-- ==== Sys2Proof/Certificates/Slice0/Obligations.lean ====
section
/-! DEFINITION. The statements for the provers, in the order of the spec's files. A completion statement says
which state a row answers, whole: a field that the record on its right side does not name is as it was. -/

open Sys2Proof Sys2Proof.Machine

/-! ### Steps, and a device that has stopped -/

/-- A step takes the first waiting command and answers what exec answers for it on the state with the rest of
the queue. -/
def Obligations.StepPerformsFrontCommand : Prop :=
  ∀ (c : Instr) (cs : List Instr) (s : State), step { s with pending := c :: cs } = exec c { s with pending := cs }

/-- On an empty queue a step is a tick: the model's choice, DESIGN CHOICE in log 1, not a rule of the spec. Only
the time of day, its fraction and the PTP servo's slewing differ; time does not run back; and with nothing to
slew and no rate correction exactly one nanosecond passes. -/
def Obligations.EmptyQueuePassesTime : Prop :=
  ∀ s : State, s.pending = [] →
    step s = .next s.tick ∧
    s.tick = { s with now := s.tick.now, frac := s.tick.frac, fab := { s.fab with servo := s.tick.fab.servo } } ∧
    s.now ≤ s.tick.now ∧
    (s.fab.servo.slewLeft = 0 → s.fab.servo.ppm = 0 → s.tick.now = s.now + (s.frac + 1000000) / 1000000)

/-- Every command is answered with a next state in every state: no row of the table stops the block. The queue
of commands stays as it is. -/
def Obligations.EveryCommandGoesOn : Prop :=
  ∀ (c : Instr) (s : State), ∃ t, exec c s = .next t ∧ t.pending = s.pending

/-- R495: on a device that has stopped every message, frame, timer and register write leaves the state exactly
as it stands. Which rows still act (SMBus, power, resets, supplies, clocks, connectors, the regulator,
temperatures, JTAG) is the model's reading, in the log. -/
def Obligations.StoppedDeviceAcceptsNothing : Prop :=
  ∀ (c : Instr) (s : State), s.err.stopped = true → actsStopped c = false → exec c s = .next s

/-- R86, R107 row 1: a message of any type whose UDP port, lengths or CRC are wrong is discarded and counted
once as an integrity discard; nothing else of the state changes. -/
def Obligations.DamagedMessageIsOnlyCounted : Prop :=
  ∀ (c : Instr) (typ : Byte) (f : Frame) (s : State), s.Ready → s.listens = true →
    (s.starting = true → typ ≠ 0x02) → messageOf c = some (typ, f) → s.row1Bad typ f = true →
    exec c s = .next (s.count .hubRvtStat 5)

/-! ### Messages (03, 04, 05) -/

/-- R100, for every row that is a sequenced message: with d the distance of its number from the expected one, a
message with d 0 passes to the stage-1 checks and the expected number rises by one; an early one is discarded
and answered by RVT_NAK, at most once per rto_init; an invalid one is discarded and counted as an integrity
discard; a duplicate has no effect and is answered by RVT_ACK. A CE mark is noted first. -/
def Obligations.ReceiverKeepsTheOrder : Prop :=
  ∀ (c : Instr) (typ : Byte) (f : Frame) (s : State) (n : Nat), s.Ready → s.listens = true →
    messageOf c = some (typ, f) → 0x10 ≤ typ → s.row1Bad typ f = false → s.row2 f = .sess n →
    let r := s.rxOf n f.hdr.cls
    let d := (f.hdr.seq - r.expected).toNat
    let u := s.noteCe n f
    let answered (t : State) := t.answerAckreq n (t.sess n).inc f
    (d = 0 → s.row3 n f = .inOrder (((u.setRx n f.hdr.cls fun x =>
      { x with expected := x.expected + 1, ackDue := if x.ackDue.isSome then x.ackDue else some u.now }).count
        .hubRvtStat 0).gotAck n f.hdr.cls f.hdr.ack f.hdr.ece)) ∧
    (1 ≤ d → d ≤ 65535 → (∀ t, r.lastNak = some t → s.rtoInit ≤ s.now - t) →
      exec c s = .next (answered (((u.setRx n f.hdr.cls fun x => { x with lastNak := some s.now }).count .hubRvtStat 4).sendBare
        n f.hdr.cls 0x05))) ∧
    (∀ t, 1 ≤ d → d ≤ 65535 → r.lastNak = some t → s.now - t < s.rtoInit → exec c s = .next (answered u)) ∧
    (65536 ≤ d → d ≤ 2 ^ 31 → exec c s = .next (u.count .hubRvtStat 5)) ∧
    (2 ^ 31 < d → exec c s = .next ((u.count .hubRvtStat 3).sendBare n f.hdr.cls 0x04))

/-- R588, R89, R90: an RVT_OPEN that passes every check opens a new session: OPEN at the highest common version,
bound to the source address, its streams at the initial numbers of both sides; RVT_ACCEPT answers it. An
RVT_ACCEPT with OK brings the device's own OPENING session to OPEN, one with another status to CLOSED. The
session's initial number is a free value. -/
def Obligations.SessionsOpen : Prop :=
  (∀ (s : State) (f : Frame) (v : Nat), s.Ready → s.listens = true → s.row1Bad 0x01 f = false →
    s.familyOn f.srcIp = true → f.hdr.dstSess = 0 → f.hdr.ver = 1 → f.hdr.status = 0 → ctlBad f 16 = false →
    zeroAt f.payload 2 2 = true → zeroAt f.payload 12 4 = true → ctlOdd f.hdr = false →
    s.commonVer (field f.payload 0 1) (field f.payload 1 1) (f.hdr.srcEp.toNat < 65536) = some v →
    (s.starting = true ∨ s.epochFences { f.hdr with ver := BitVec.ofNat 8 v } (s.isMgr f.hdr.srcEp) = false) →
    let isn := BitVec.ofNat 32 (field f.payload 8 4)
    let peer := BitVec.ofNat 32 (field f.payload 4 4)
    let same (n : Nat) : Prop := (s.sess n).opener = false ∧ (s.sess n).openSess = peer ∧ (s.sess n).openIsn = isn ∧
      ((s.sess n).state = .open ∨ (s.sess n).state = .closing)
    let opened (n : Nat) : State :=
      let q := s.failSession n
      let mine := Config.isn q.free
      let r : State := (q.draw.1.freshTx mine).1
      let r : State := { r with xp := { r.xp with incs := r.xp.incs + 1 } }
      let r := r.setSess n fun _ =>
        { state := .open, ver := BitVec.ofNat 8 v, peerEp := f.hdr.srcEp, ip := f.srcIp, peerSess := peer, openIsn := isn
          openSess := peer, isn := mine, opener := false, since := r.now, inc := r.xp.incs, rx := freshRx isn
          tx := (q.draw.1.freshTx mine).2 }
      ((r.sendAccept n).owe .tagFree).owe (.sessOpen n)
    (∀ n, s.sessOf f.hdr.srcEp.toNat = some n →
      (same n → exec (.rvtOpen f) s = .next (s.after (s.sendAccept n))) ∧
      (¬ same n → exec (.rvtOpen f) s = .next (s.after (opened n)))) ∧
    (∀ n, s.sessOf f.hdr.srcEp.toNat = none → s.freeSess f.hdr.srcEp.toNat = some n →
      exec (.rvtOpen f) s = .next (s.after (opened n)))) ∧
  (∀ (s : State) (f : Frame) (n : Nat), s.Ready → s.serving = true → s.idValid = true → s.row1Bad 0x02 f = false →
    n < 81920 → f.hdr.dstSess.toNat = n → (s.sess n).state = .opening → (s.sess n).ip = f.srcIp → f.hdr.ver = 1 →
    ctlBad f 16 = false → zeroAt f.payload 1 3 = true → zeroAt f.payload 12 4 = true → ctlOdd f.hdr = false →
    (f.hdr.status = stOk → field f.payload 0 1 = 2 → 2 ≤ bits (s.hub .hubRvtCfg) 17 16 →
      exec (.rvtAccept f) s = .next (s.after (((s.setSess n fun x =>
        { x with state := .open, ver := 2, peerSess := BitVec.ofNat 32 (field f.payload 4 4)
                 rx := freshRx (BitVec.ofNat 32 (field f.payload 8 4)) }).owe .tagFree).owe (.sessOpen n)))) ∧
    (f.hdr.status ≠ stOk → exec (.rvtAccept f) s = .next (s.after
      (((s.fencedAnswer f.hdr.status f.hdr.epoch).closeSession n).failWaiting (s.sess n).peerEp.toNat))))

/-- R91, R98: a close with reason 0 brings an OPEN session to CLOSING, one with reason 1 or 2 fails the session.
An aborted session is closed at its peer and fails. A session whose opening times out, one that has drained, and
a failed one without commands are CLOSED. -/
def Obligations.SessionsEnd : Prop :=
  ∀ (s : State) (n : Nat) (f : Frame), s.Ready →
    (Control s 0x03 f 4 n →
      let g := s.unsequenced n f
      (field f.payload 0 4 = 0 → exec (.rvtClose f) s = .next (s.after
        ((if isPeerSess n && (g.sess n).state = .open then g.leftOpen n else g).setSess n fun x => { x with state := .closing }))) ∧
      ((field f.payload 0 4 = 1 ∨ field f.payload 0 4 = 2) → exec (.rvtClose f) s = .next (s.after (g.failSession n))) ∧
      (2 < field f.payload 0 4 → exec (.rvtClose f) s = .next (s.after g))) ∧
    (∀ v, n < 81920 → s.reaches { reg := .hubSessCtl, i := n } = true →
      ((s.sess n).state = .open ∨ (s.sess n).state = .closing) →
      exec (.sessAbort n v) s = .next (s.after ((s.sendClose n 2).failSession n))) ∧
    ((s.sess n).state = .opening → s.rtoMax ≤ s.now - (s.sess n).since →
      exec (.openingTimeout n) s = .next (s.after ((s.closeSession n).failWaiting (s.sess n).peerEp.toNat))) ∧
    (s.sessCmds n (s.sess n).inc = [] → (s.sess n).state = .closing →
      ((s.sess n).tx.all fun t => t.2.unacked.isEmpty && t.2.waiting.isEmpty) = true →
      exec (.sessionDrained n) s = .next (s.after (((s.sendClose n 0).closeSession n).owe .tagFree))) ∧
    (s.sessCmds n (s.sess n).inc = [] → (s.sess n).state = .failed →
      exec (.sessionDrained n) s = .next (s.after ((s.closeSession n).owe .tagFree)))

——————————

• [Problem to solve]: Some of the data mentions "exactly". Copy every line where it does.

• [Exercise solution]:
slew and no rate correction exactly one nanosecond passes. -/
/-- R495: on a device that has stopped every message, frame, timer and register write leaves the state exactly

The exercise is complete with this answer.